== The data ==

-- ==== Sys2Proof/Safety.lean ====
section
/-! DEFINITION. What claims are stated in terms of: the phases, the invariants of every reachable state, a clean run and
the end of a run. -/

namespace Sys2Proof.Machine

/-- The phase of the engine (10_state.md R37). -/
inductive Phase where
  | idle
  | round (j : BitVec 6)
  | accumulate
  deriving DecidableEq, Repr

/-- The phase as a function of (BUSY, j) (R37). -/
def phase (s : State) : Phase :=
  if s.busy then if s.j.toNat < 64 then .round (roundIndex s) else .accumulate else .idle

/-- The invariant: the three clauses of 10_state.md R38, and two of the model's form: the block buffer is in canonical
form, and while BUSY = 1 all 64 block bytes are written (42_compression.md R131). -/
abbrev EngineInv (s : State) : Prop :=
  (s.busy = false → s.j = 0) ∧
  (s.done = true → s.busy = false) ∧
  s.j.toNat ≤ 64 ∧
  Memory.wf s.block = true ∧
  (s.busy = true → blockComplete s.block = true)

/-- The datapath's invariant: while BUSY = 1 the working registers are what the rounds so far make of A..D and the block
(42_compression.md R131, R132, R135). -/
abbrev DatapathInv (s : State) : Prop :=
  s.busy = true → s.j.toNat ≤ 64 ∧ s.work = rounds (messageWord s.block) s.j.toNat s.chain

/-- An error response (60_exceptions.md R202). -/
def Response.isError : Response → Bool
  | .busError _ => true
  | .ok => false
  | .data8 _ => false
  | .data32 _ => false

/-- What the host sees of a response: an error without its cause (60_exceptions.md R202). -/
inductive HostView where
  | ok
  | data8 (v : Byte)
  | data32 (v : Word)
  | error
  deriving DecidableEq, Repr

/-- The host's view of a response. -/
def hostView : Response → HostView
  | .ok => .ok
  | .data8 v => .data8 v
  | .data32 v => .data32 v
  | .busError _ => .error

/-- A clean run, read off its last state (60_exceptions.md R218). -/
def cleanRun (s : State) : Bool :=
  s.responses.all (fun r => !r.isError) && noErrorBits s && s.fault.isNone

/-- A final state: the host's last access is done, BUSY = 0 and no fault is recorded (70_reset_and_hazards.md R240). -/
def finalState (s : State) : Bool :=
  !s.turns.any (fun t => match t with | .host _ => true | .engine => false | .reset => false)
    && !s.busy && s.fault.isNone

end Sys2Proof.Machine
end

===

**Task prompt:**
Produce an exact repeat of the lines from the one containing "if s.busy then" through the last line of the data, and nothing more.

**Answer to this exercise:**
  if s.busy then if s.j.toNat < 64 then .round (roundIndex s) else .accumulate else .idle

/-- The invariant: the three clauses of 10_state.md R38, and two of the model's form: the block buffer is in canonical
form, and while BUSY = 1 all 64 block bytes are written (42_compression.md R131). -/
abbrev EngineInv (s : State) : Prop :=
  (s.busy = false → s.j = 0) ∧
  (s.done = true → s.busy = false) ∧
  s.j.toNat ≤ 64 ∧
  Memory.wf s.block = true ∧
  (s.busy = true → blockComplete s.block = true)

/-- The datapath's invariant: while BUSY = 1 the working registers are what the rounds so far make of A..D and the block
(42_compression.md R131, R132, R135). -/
abbrev DatapathInv (s : State) : Prop :=
  s.busy = true → s.j.toNat ≤ 64 ∧ s.work = rounds (messageWord s.block) s.j.toNat s.chain

/-- An error response (60_exceptions.md R202). -/
def Response.isError : Response → Bool
  | .busError _ => true
  | .ok => false
  | .data8 _ => false
  | .data32 _ => false

/-- What the host sees of a response: an error without its cause (60_exceptions.md R202). -/
inductive HostView where
  | ok
  | data8 (v : Byte)
  | data32 (v : Word)
  | error
  deriving DecidableEq, Repr

/-- The host's view of a response. -/
def hostView : Response → HostView
  | .ok => .ok
  | .data8 v => .data8 v
  | .data32 v => .data32 v
  | .busError _ => .error

/-- A clean run, read off its last state (60_exceptions.md R218). -/
def cleanRun (s : State) : Bool :=
  s.responses.all (fun r => !r.isError) && noErrorBits s && s.fault.isNone

/-- A final state: the host's last access is done, BUSY = 0 and no fault is recorded (70_reset_and_hazards.md R240). -/
def finalState (s : State) : Bool :=
  !s.turns.any (fun t => match t with | .host _ => true | .engine => false | .reset => false)
    && !s.busy && s.fault.isNone

end Sys2Proof.Machine
end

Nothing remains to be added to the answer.